#### Material for this exercise

def sacKey (w : QWord) : Nat := (op0 w).toNat % 2 ^ 48
def sacOut (w : QWord) : Nat := bits (op1 w).toNat 33 4

/-- A `sacinv` of the strand has not completed (R281), one that a trap holds included.
DEDUCED: notes/assumptions/104. -/
def Ctx.invalidating (x : Ctx) : Bool :=
  let is := fun (w : QWord) => match w.instr with | .sacinv => true | _ => false
  x.notStarted.any is || x.fly.any (fun w => !w.finished && is w)

/-- Capture of `xrpl` and `xrpf` (R189, R274). -/
def sacChk (slot : Nat) (withOut : Bool) : State → Nat → Ctx → QWord → Chk := fun _ _ x w =>
  match spadDesc x slot, spadDesc x (sacOut w) with
  | some d, some e =>
    if !(dEt d ∈ [0x01, 0x02, 0x03, 0x04, 0x05]) || dPackedBy d (Map.get 0 x.mws (dMw d)) || dPackedBy e (Map.get 0 x.mws (dMw e)) then .trap cFMT (w.raw.setWidth 64)
    else if 16384 < blockBytes d || 16384 < blockBytes e then .trap cBOUNDS (w.raw.setWidth 64)
    else if x.invalidating then .stall .other
    else
      let foot := localFoot d 0 [] (rowsOf (dBlock d)) ++ (if withOut then localFoot e 0 [] (rowsOf (dBlock e)) else [])
      let n := if withOut then (rowsOf (dBlock e)).length else 0
      let ins := foot.take (foot.length - n)
      let outs := foot.drop (foot.length - n)
      .ok { w with desc := d, desc2 := e, foot := foot, outs := n, units := footUnits foot
                   keys := some ((footRows ins).map (fun r => 8192 + r) ++ (footRows outs).map (gatherKey 0)) }
  | _, _ => .trap cBOUNDS (w.raw.setWidth 64)

/-- The input block streams to the key's home slice, and the check is its close marker (R275).
DEDUCED: notes/assumptions/35. -/
def runXrpl : RunFn := fun s c w =>
  match s.ctx c with
  | none => .done s
  | some x =>
    let f := s.fresh 1
    let r := openCmd f.1 c x w 0x0D 0 0 f.2
    .sent (r.1.sendAll ((streamBeats (s.core c) w.desc x (some (sacKey w)) s.nextId ++
      [PKind.sacCheck (sacKey w) (blockOf (s.core c) w.desc) ((op1 w).setWidth 32) (bits (op1 w).toNat 32 1) w.step w.sacage false]).map
        (pkt x c r.2 (.slice (sacHome (sacKey w) x.tenant)) f.2)))
def execXrpl (d : BitVec 4) (a b : BitVec 6) (s : State) : Res :=
  issue (.xrpl d a b) { eng := .x, srcs := [a.toNat, b.toNat], q6 := 1, mem := true } (sacChk d.toNat false) noAct runXrpl s

/-- The core as the reads of `xrpf`'s output block found its rows (R277). -/
def outCore (k : Core) (w : QWord) : Core := k.setRowVals (w.gath.map (fun v => { v with key := 8192 + v.key % 8192 }))

/-- Both blocks stream to the key's home slice, and the fill is the close marker of the second (R277); a row that both hold is
read for each. -/
def runXrpf : RunFn := fun s c w =>
  match s.ctx c with
  | none => .done s
  | some x =>
    let f := s.fresh 2
    let i := blockOf (s.core c) w.desc
    let r := openCmd f.1 c x w 0x0E 0 0 f.2
    .sent (r.1.sendAll ((streamBeats (s.core c) w.desc x (some (sacKey w)) s.nextId ++ [PKind.sacIn (sacKey w) s.nextId i.beats] ++
      streamBeats (outCore (s.core c) w) w.desc2 x (some (sacKey w)) (s.nextId + 1) ++
      [PKind.sacFill (sacKey w) i (blockOf (outCore (s.core c) w) w.desc2) w.step false]).map
        (pkt x c r.2 (.slice (sacHome (sacKey w) x.tenant)) f.2)))
def execXrpf (d : BitVec 4) (a b : BitVec 6) (s : State) : Res :=
  issue (.xrpf d a b) { eng := .x, srcs := [a.toNat, b.toNat], mem := true } (sacChk d.toNat true) noAct runXrpf s

/-! ## Reductions (R262) -/

def gcValid (r : Rec512) : Bool := r.getLsbD 0
def gcOp (r : Rec512) : Nat := Rec512.f r 0 5 3
def gcNodes (r : Rec512) : Nat := Rec512.f r 0 8 6
def gcTimeout (r : Rec512) : Nat := Rec512.f r 0 32 32
def gcLength (r : Rec512) : Nat := Rec512.f r 1 0 13
def gcLive (r : Rec512) (c : Nat) : Bool := r.getLsbD (128 + c)
def gcMembers (r : Rec512) : List Nat := (List.range Config.numCores).filter (gcLive r)
/-- Ops 0, 2 and 3 are over FP32. -/
def gcFloat (op : Nat) : Bool := op = 0 || op = 2 || op = 3

def redGroup (w : QWord) : Nat := bits (op0 w).toNat 0 6
def redCount (w : QWord) : Nat := bits (op0 w).toNat 16 16

/-- Capture of `xred` (R189, R262), and the bit-packing rule of R80 beside the etype's.
DESIGN CHOICE: notes/assumptions/90. -/
def xredChk (slot : Nat) : State → Nat → Ctx → QWord → Chk := fun s c x w =>
  match spadDesc x slot with
  | none => .trap cBOUNDS (w.raw.setWidth 64)
  | some d =>
    let g := Map.get {} s.groups (redGroup w)
    let foot := localFoot d 0 [] (rowsOf (dBlock d))
    match firstBreach [
      (redCount w = 0, cBOUNDS),
      (g.owner ≠ some x.tenant || !gcValid g.conf || !gcLive g.conf c, cBOUNDS),
      (decide (dEt d ≠ (if gcFloat (gcOp g.conf) then 0x01 else 0x09)) || dPackedBy d (Map.get 0 x.mws (dMw d)), cFMT),
      (volume (dBlock d) ≠ gcLength g.conf || decide (2 < dRank d), cSHAPE)] with
    | some cause => .trap cause (w.raw.setWidth 64)
    | none => .ok { w with desc := d, foot := foot, units := footUnits foot, gate := .group (redGroup w)
                           keys := some ((footRows foot).map (fun r => 8192 + r)) }

/-- A status element (R251). -/
def redStatusWord (group combined : Nat) : Dword := BitVec.ofNat 64 (65536 * combined + group)

def runXred : RunFn := fun s c w =>
  match s.ctx c with
  | none => .done s
  | some x =>
    let g := redGroup w
    let b := blockOf (s.core c) w.desc
    if redCount w = 1 then
      let f := s.fresh 2
      let sid := s.nextId
      let r := openCmd f.1 c x w 0x0F 0 g f.2
      let rows := (blockRows (s.core c) w.desc).map (fun r => { r with cells := r.cells.map (fun v => (v.1, false)) })
      .sent (r.1.sendAll ((blockPackets x c r.2 b.tag b.etype 0 (beatsOf b.etype rows) [(.core c, sid + 1)] ++
        [pkt x c r.2 (.core c) [sid] (.redStatus g (some (redStatusWord g 1)) 0 0 (sid + 1))]).map (fun p => { p with cls := 5 })))
    else
      let f := s.fresh 2
      let r := openCmd f.1 c x w 0x0F 0 g [s.nextId]
      let att := Map.get 0 (Map.get {} s.groups g).attach c
      let root := (List.range 63).find? (fun n => bits (Map.get 0 (Map.get {} s.groups g).tree n).toNat 38 6 = 0x3F)
      .sent (r.1.sendAll ((streamBeats (s.core c) w.desc x none (s.nextId + 1) ++
        [PKind.redContrib g (bits att 4 6) (bits att 0 4) c (redCount w) b.tag b.shape b.elems true (s.nextId + 1) b.beats]).map (fun k =>
          { pkt x c r.2 (.slice (bits (Map.get 0 (Map.get {} s.groups g).tree (root.getD 0)).toNat 0 8 % 128)) [] k with cls := 5 })))
/-- The operand codes a and b stand as a pair; operand b is read and its value ignored (R189). -/
def execXred (d : BitVec 4) (ab : BitVec 6 × BitVec 6) (s : State) : Res :=
  issue (.xred d ab) { eng := .x, srcs := [ab.1.toNat, ab.2.toNat], q6 := 1, mem := true } (xredChk d.toNat) noAct runXred s

end Sys2Proof.Machine
end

########

* What you need to do
The first line of the entries above marks where to begin; repeat each line exactly through the one that contains "if !(dEt d ∈", and include that line.

* Result for this exercise
def sacKey (w : QWord) : Nat := (op0 w).toNat % 2 ^ 48
def sacOut (w : QWord) : Nat := bits (op1 w).toNat 33 4

/-- A `sacinv` of the strand has not completed (R281), one that a trap holds included.
DEDUCED: notes/assumptions/104. -/
def Ctx.invalidating (x : Ctx) : Bool :=
  let is := fun (w : QWord) => match w.instr with | .sacinv => true | _ => false
  x.notStarted.any is || x.fly.any (fun w => !w.finished && is w)

/-- Capture of `xrpl` and `xrpf` (R189, R274). -/
def sacChk (slot : Nat) (withOut : Bool) : State → Nat → Ctx → QWord → Chk := fun _ _ x w =>
  match spadDesc x slot, spadDesc x (sacOut w) with
  | some d, some e =>
    if !(dEt d ∈ [0x01, 0x02, 0x03, 0x04, 0x05]) || dPackedBy d (Map.get 0 x.mws (dMw d)) || dPackedBy e (Map.get 0 x.mws (dMw e)) then .trap cFMT (w.raw.setWidth 64)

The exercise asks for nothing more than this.